Guide to Anti-Sulfur Valve Material Selection
5 min read
Overview
Oil production environments are acidic, requiring valves to resist hydrogen sulfide (H₂S) cracking. This article explores the standards set by the National Association of Corrosion Engineers (NACE) for preventing sulfide stress cracking (SSC).
Common Standards
SSC happens when water and H₂S cause metal to crack due to stress and corrosion. High-hardness materials are more prone to SSC. The common NACE standards used include:
- NACE MR0175
- NACE MR0103
- NACE MR0177
- NACE MR0175/ISO 15156.1
- NACE MR0175/ISO 15156.2
- NACE MR0175/ISO 15156.3
- NACE TM0284
Standards Analysis
NACE MR0175 is usually specified for sulfur-resistant valves in oil and gas extraction. NACE MR0103 is used for petroleum refining. Both standards are similar, but NACE MR0103 is more detailed. For instance, it specifies chemical composition requirements for austenitic stainless steel and nickel alloys, which are not detailed in NACE MR0175. ISO has integrated NACE MR0175 into its standards, creating NACE MR0175/ISO15156.1 to .3.
Scope of NACE MR0175
NACE standards apply to environments where H₂S partial pressure is ≥ 0.0003 MPa (0.05 psi). This includes drilling equipment in oil and gas fields. Prolonged exposure to acidic conditions can cause metal cracking if not properly treated. NACE MR0175 sets requirements for metal grades, heat treatment methods, and mechanical properties to prevent SSC. Factors affecting SSC include:
- Material Factors: Composition, strength, hardness, heat treatment, microstructure, local differences, cold work extent, grain size, cleanliness.

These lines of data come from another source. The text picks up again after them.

/-- 20_memory.md R52, R56 (the outside writer is that of 95_test_vectors.md T4 and T7): an outside write to an OUT word
while neither CONVERT nor FRAME runs stores its four bytes little-endian and nothing else. -/
def Obligations.OutsideWritesStoreOutWords : Prop :=
  ∀ (s : State) (col row : Nat) (v : Word) (rest : List Turn), validConfig s.cfg = true →
    col < s.cfg.outStride → row < s.cfg.outRows → s.runs writesOut = false →
    s.inbox = .outWrite (outAddr s.cfg col row) v :: rest →
    ∃ t, step s = .next t ∧ t = { s with inbox := rest, out := t.out } ∧
      HoldsWord t.out (outAddr s.cfg col row) v ∧
      (∀ b, b < outAddr s.cfg col row ∨ outAddr s.cfg col row + 4 ≤ b → t.out.get b = s.out.get b)

/-! ## The tile bitmap unpacker -/

/-- 40_tile_bitmap_unpacker.md R100: low plane gives bit 0, high plane bit 1, bit 7 is column 0. -/
def Obligations.UnpackTakesOneBitOfEachPlane : Prop :=
  ∀ (lo hi : Byte) (x : Nat), x ≤ 7 →
    (unpack2 lo hi x).toNat = 2 * (hi.toNat / 2 ^ (7 - x) % 2) + lo.toNat / 2 ^ (7 - x) % 2

/-- 40_tile_bitmap_unpacker.md R103 and 41_tile_compositor_with_scroll.md R120: for a valid configuration every tile
read lies in the active mode's tile region, and every tile and map read lies in VRAM. -/
def Obligations.TileReadsStayInTheirRegion : Prop :=
  ∀ (c : Config) (idx : Byte) (tds : Bool) (y : Nat), validConfig c = true → y ≤ 7 →
    (tds = true → c.ubase ≤ tileAddr c idx tds + 2 * y ∧ tileAddr c idx tds + 2 * y + 1 < c.ubase + 4096) ∧
    (tds = false → c.sbase ≤ tileAddr c idx tds + 2 * y + 2048 ∧
      tileAddr c idx tds + 2 * y + 1 < c.sbase + 2048) ∧
    tileAddr c idx tds + 2 * y + 1 < c.vramSize ∧
    (∀ tiley tilex, tiley ≤ 31 → tilex ≤ 31 →
      c.map0 + 32 * tiley + tilex < c.vramSize ∧ c.map1 + 32 * tiley + tilex < c.vramSize)

/-- 40_tile_bitmap_unpacker.md R105: UNPACK, opcode 0x10 of format U with bits 23:14 ignored, completes with the
low-plane byte address, which lies in VRAM, in RESULT bits 31:16, the pixel in bits 1:0, and nothing else changed; where
a byte is unwritten only the pixel is open. -/
def Obligations.UnpackReturnsAddressAndPixel : Prop :=
  ∀ (s : State) (idx : BitVec 8) (row col : BitVec 3), validConfig s.cfg = true →
    (∀ n : Nat, n < 1024 →
      decode (BitVec.ofNat 32 (0x10000000 + 16384 * n + 2048 * col.toNat + 256 * row.toNat + idx.toNat)) =
        .command (.unpack idx row col)) ∧
    ∃ (t : State) (a p : Nat), exec (.unpack idx row col) s = .next t ∧ a + 1 < s.cfg.vramSize ∧
      t = { s with result := t.result, seq := .idle, draws := t.draws } ∧
      (a : Int) = (if s.lCtrl.getLsbD 0 = true then (s.cfg.ubase : Int) + 16 * idx.toNat
        else (s.cfg.sbase : Int) + 16 * idx.toInt) + 2 * row.toNat ∧
      p < 4 ∧ t.result.toNat = a * 2 ^ 16 + p ∧
      (∀ lo hi, s.vram.get a = some lo → s.vram.get (a + 1) = some hi →
        p = 2 * (hi.toNat / 2 ^ (7 - col.toNat) % 2) + lo.toNat / 2 ^ (7 - col.toNat) % 2)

- Environmental Factors: pH, H₂S concentration, and pressure.
- Other Factors: Chloride ion concentration, tensile stress, temperature, and duration.
Anti-Sulfur Materials
- Material Selection and Hardness Control:
- Carbon and Alloy Steel:
- For castings, forgings, and cold-worked pipe fittings.
- Hardness ≤ 22 HRC.
- Heat treatment methods include hot rolling (for carbon steel), annealing, normalizing, normalizing + tempering, austenitizing + quenching + tempering.
- Grades include ASTM A105, ASTM A53 B, ASTM A106 B, and API 5L X-42.
- Austenitic Stainless Steel:
- For castings and forgings.
- Hardness 22–38 HRC.
- Heat treatment: solution annealing and cold work annealing.
- Grades: UNS S20910, UNS S8020, ASTM A351 CN7M, UNS S31254, UNS N08367, UNS S32200, UNS N08926, UNS J93254 (CK3MCUN), UNS S32654, UNS S31266, UNS S34565.
- Ferritic Stainless Steel:
- For castings and forgings.
- Hardness ≤ 22 HRC.
- Heat treatment: annealing.
- Grades: AISI 405, AISI 430, ASTM A268, TP268, TP405, TP430, TP XM27, TP XM33.
- Martensitic Stainless Steel:
- Hardness ≤ 22 HRC.
- Heat treatment: normalizing or quenching, tempering twice.
- Grades: AISI 410, 501, ASTM A216 CA15, A268 TP410, A743 CA15M, A487 CA15M, A487 CA6NM, UNS S42400.
- Precipitation Hardening Stainless Steel:
- For forgings.
- Hardness 31–35 HRC.
- Heat treatment: solution annealing, aging.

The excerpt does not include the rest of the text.